Liam Fox - Another Own Goal

As if the reinstatement to the Cabinet table of disgraced former Defence Secretary Liam Fox were not bad enough, his off-piste excursions have proved to be sources of significant embarrassment to Theresa May as Fox, along with the rest of the “Three Brexiteers”, David Davis and London’s formerly very occasional Mayor Alexander Boris de Pfeffel Johnson, are meant to be charting Britain’s path out of the EU.
When will it finally be Goodnight From Them?

So in order to get his message across, Fox went last Monday to address the CBI’s Presidents’ Committee, and during his address, he once more opened mouth and inserted boot in no style at all, causing his audience to be so displeased that they declined to offer him the usual round of applause afterwards. Worse, the right-leaning press has been conspicuous in its absence when it comes to reporting the incident.

Fortunately, ITV’s political editor Robert Peston was on hand to bring the story to a wider audience, telling “If Liam Fox set out to alienate and upset business leaders, he probably could not be doing a better job of it … First he characterised them and their outfits as fat and lazy … Now I’ve learned that he shocked a group of them, brought together by the Confederation of British Industry (CBI), when he said they should place more of their capital outside Britain”. That’s stupid for a number of reasons right now.

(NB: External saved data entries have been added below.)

-- ==== Sys2Proof/Laws/State.lean ====
section
/-! SUPPORT. Laws of the state: what each update leaves of every field (by rfl), and what a unit reads as after it. -/

namespace Sys2Proof.Machine

variable (s : State)

/-! ### setCore -/

@[simp] theorem State.setCore_pending (n : Nat) (c : Core) : (s.setCore n c).pending = s.pending := rfl
@[simp] theorem State.setCore_engines (n : Nat) (c : Core) : (s.setCore n c).engines = s.engines := rfl
@[simp] theorem State.setCore_pools (n : Nat) (c : Core) : (s.setCore n c).pools = s.pools := rfl
@[simp] theorem State.setCore_mem (n : Nat) (c : Core) : (s.setCore n c).mem = s.mem := rfl
@[simp] theorem State.setCore_dramStacks (n : Nat) (c : Core) : (s.setCore n c).dramStacks = s.dramStacks := rfl
@[simp] theorem State.setCore_versions (n : Nat) (c : Core) : (s.setCore n c).versions = s.versions := rfl
@[simp] theorem State.setCore_queues (n : Nat) (c : Core) : (s.setCore n c).queues = s.queues := rfl
@[simp] theorem State.setCore_live (n : Nat) (c : Core) : (s.setCore n c).live = s.live := rfl
@[simp] theorem State.setCore_nextTask (n : Nat) (c : Core) : (s.setCore n c).nextTask = s.nextTask := rfl
@[simp] theorem State.setCore_sheaves (n : Nat) (c : Core) : (s.setCore n c).sheaves = s.sheaves := rfl
@[simp] theorem State.setCore_steps (n : Nat) (c : Core) : (s.setCore n c).steps = s.steps := rfl
@[simp] theorem State.setCore_tb (n : Nat) (c : Core) : (s.setCore n c).tb = s.tb := rfl
@[simp] theorem State.setCore_pel (n : Nat) (c : Core) : (s.setCore n c).pel = s.pel := rfl
@[simp] theorem State.setCore_ctl (n : Nat) (c : Core) : (s.setCore n c).ctl = s.ctl := rfl
@[simp] theorem State.setCore_fault (n : Nat) (c : Core) : (s.setCore n c).fault = s.fault := rfl
@[simp] theorem State.setCore_sec (n : Nat) (c : Core) : (s.setCore n c).sec = s.sec := rfl
@[simp] theorem State.setCore_pins (n : Nat) (c : Core) : (s.setCore n c).pins = s.pins := rfl
@[simp] theorem State.setCore_pwr (n : Nat) (c : Core) : (s.setCore n c).pwr = s.pwr := rfl
@[simp] theorem State.setCore_jtag (n : Nat) (c : Core) : (s.setCore n c).jtag = s.jtag := rfl
@[simp] theorem State.setCore_regs (n : Nat) (c : Core) : (s.setCore n c).regs = s.regs := rfl
@[simp] theorem State.setCore_free (n : Nat) (c : Core) : (s.setCore n c).free = s.free := rfl

/-! ### setEng -/

@[simp] theorem State.setEng_pending (n : Nat) (e : Engine) : (s.setEng n e).pending = s.pending := rfl
@[simp] theorem State.setEng_cores (n : Nat) (e : Engine) : (s.setEng n e).cores = s.cores := rfl
@[simp] theorem State.setEng_pools (n : Nat) (e : Engine) : (s.setEng n e).pools = s.pools := rfl
@[simp] theorem State.setEng_mem (n : Nat) (e : Engine) : (s.setEng n e).mem = s.mem := rfl
@[simp] theorem State.setEng_dramStacks (n : Nat) (e : Engine) : (s.setEng n e).dramStacks = s.dramStacks := rfl
@[simp] theorem State.setEng_versions (n : Nat) (e : Engine) : (s.setEng n e).versions = s.versions := rfl
@[simp] theorem State.setEng_queues (n : Nat) (e : Engine) : (s.setEng n e).queues = s.queues := rfl
@[simp] theorem State.setEng_live (n : Nat) (e : Engine) : (s.setEng n e).live = s.live := rfl
@[simp] theorem State.setEng_nextTask (n : Nat) (e : Engine) : (s.setEng n e).nextTask = s.nextTask := rfl
@[simp] theorem State.setEng_sheaves (n : Nat) (e : Engine) : (s.setEng n e).sheaves = s.sheaves := rfl
@[simp] theorem State.setEng_steps (n : Nat) (e : Engine) : (s.setEng n e).steps = s.steps := rfl
@[simp] theorem State.setEng_tb (n : Nat) (e : Engine) : (s.setEng n e).tb = s.tb := rfl
@[simp] theorem State.setEng_pel (n : Nat) (e : Engine) : (s.setEng n e).pel = s.pel := rfl
@[simp] theorem State.setEng_ctl (n : Nat) (e : Engine) : (s.setEng n e).ctl = s.ctl := rfl
@[simp] theorem State.setEng_fault (n : Nat) (e : Engine) : (s.setEng n e).fault = s.fault := rfl
@[simp] theorem State.setEng_sec (n : Nat) (e : Engine) : (s.setEng n e).sec = s.sec := rfl
@[simp] theorem State.setEng_pins (n : Nat) (e : Engine) : (s.setEng n e).pins = s.pins := rfl
@[simp] theorem State.setEng_pwr (n : Nat) (e : Engine) : (s.setEng n e).pwr = s.pwr := rfl
@[simp] theorem State.setEng_jtag (n : Nat) (e : Engine) : (s.setEng n e).jtag = s.jtag := rfl
@[simp] theorem State.setEng_regs (n : Nat) (e : Engine) : (s.setEng n e).regs = s.regs := rfl
@[simp] theorem State.setEng_free (n : Nat) (e : Engine) : (s.setEng n e).free = s.free := rfl

/-! ### setPool -/

@[simp] theorem State.setPool_pending (n : Nat) (p : Pool) : (s.setPool n p).pending = s.pending := rfl
@[simp] theorem State.setPool_cores (n : Nat) (p : Pool) : (s.setPool n p).cores = s.cores := rfl
@[simp] theorem State.setPool_engines (n : Nat) (p : Pool) : (s.setPool n p).engines = s.engines := rfl
@[simp] theorem State.setPool_mem (n : Nat) (p : Pool) : (s.setPool n p).mem = s.mem := rfl
@[simp] theorem State.setPool_dramStacks (n : Nat) (p : Pool) : (s.setPool n p).dramStacks = s.dramStacks := rfl
@[simp] theorem State.setPool_versions (n : Nat) (p : Pool) : (s.setPool n p).versions = s.versions := rfl
@[simp] theorem State.setPool_queues (n : Nat) (p : Pool) : (s.setPool n p).queues = s.queues := rfl
@[simp] theorem State.setPool_live (n : Nat) (p : Pool) : (s.setPool n p).live = s.live := rfl
@[simp] theorem State.setPool_nextTask (n : Nat) (p : Pool) : (s.setPool n p).nextTask = s.nextTask := rfl
@[simp] theorem State.setPool_sheaves (n : Nat) (p : Pool) : (s.setPool n p).sheaves = s.sheaves := rfl
@[simp] theorem State.setPool_steps (n : Nat) (p : Pool) : (s.setPool n p).steps = s.steps := rfl
@[simp] theorem State.setPool_tb (n : Nat) (p : Pool) : (s.setPool n p).tb = s.tb := rfl
@[simp] theorem State.setPool_pel (n : Nat) (p : Pool) : (s.setPool n p).pel = s.pel := rfl
@[simp] theorem State.setPool_ctl (n : Nat) (p : Pool) : (s.setPool n p).ctl = s.ctl := rfl
@[simp] theorem State.setPool_fault (n : Nat) (p : Pool) : (s.setPool n p).fault = s.fault := rfl
@[simp] theorem State.setPool_sec (n : Nat) (p : Pool) : (s.setPool n p).sec = s.sec := rfl
@[simp] theorem State.setPool_pins (n : Nat) (p : Pool) : (s.setPool n p).pins = s.pins := rfl
@[simp] theorem State.setPool_pwr (n : Nat) (p : Pool) : (s.setPool n p).pwr = s.pwr := rfl
@[simp] theorem State.setPool_jtag (n : Nat) (p : Pool) : (s.setPool n p).jtag = s.jtag := rfl
@[simp] theorem State.setPool_regs (n : Nat) (p : Pool) : (s.setPool n p).regs = s.regs := rfl
@[simp] theorem State.setPool_free (n : Nat) (p : Pool) : (s.setPool n p).free = s.free := rfl

/-! ### setStack -/

@[simp] theorem State.setStack_pending (n : Nat) (p : Stack) : (s.setStack n p).pending = s.pending := rfl
@[simp] theorem State.setStack_cores (n : Nat) (p : Stack) : (s.setStack n p).cores = s.cores := rfl
@[simp] theorem State.setStack_engines (n : Nat) (p : Stack) : (s.setStack n p).engines = s.engines := rfl
@[simp] theorem State.setStack_pools (n : Nat) (p : Stack) : (s.setStack n p).pools = s.pools := rfl
@[simp] theorem State.setStack_mem (n : Nat) (p : Stack) : (s.setStack n p).mem = s.mem := rfl
@[simp] theorem State.setStack_versions (n : Nat) (p : Stack) : (s.setStack n p).versions = s.versions := rfl
@[simp] theorem State.setStack_queues (n : Nat) (p : Stack) : (s.setStack n p).queues = s.queues := rfl
@[simp] theorem State.setStack_live (n : Nat) (p : Stack) : (s.setStack n p).live = s.live := rfl
@[simp] theorem State.setStack_nextTask (n : Nat) (p : Stack) : (s.setStack n p).nextTask = s.nextTask := rfl
@[simp] theorem State.setStack_sheaves (n : Nat) (p : Stack) : (s.setStack n p).sheaves = s.sheaves := rfl
@[simp] theorem State.setStack_steps (n : Nat) (p : Stack) : (s.setStack n p).steps = s.steps := rfl
@[simp] theorem State.setStack_tb (n : Nat) (p : Stack) : (s.setStack n p).tb = s.tb := rfl
@[simp] theorem State.setStack_pel (n : Nat) (p : Stack) : (s.setStack n p).pel = s.pel := rfl
@[simp] theorem State.setStack_ctl (n : Nat) (p : Stack) : (s.setStack n p).ctl = s.ctl := rfl
@[simp] theorem State.setStack_fault (n : Nat) (p : Stack) : (s.setStack n p).fault = s.fault := rfl
@[simp] theorem State.setStack_sec (n : Nat) (p : Stack) : (s.setStack n p).sec = s.sec := rfl
@[simp] theorem State.setStack_pins (n : Nat) (p : Stack) : (s.setStack n p).pins = s.pins := rfl
@[simp] theorem State.setStack_pwr (n : Nat) (p : Stack) : (s.setStack n p).pwr = s.pwr := rfl
@[simp] theorem State.setStack_jtag (n : Nat) (p : Stack) : (s.setStack n p).jtag = s.jtag := rfl
@[simp] theorem State.setStack_regs (n : Nat) (p : Stack) : (s.setStack n p).regs = s.regs := rfl
@[simp] theorem State.setStack_free (n : Nat) (p : Stack) : (s.setStack n p).free = s.free := rfl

One head of a major UK company observed “Right now we need as much investment here as we can possibly get, to prevent a rise in unemployment - which is what many of us believe will be the painful reality of leaving the EU … Few of us could really believe that he was telling us to invest more in other parts of the world. There was a real sense in the room of 'this is bonkers’”. Peston explains why this should be so.

We are suffering from a record 7% current account deficit - in part because UK businesses and institutions are no longer earning as much as they did on their overseas investments … Whereas foreign companies with operations here are taking more profits out of Britain than in the past”. And he sums up succinctly.

Most economists would probably agree with Mr Fox that over the long term it would be helpful to the UK if British companies increased their stock of productive capital abroad … But to do that on a large scale now could be seen as potentially triggering a balance-of-payments and sterling crisis, because it could be seen as a vote of little confidence in the prospects for the UK of our indigenous businesses”. Quite.

Moreover, with Sterling having fallen by well over 10% since the referendum, investing abroad is now more expensive. As Peston points out, successive Prime Ministers from Mrs T onwards have tried their best to get foreign companies to invest in the UK. Flight of capital from those companies would be bad enough: to have UK businesses join in, with the economy in a potentially parlous state, would be suicidal.

Liam Fox was terminally damaged goods five years ago. Nothing has changed.

5 comments:

Steve Woods said...

"Charting Britain’s path out of the EU?" I doubt Messrs Fox, Johnson and Davis could find their own backsides, even if they used both hands.

Anonymous said...

Fox is a fart-in-a-bottle.

Put there by May. Which makes her a total arsehole - as well as being a typical tory hypocrite.

But what did anybody expect? Policies of national unity, fairness and decency? If so......dream on. The tories will NEVER change.

Arnold said...

They could always invest in building a nuclear power station abroad. Assuming, that is, they can find someone gullible enough to pay more than twice the going rate for electricity.

Paul said...

Couldn't pour water out of a boot with instructions on the heel.

Anonymous said...

I am watching all this from continental Europe and i feel really sorry for the thousands and thousands of people in the UK who are going to lose their jobs because of the doctinaire beliefs of Fox and Co.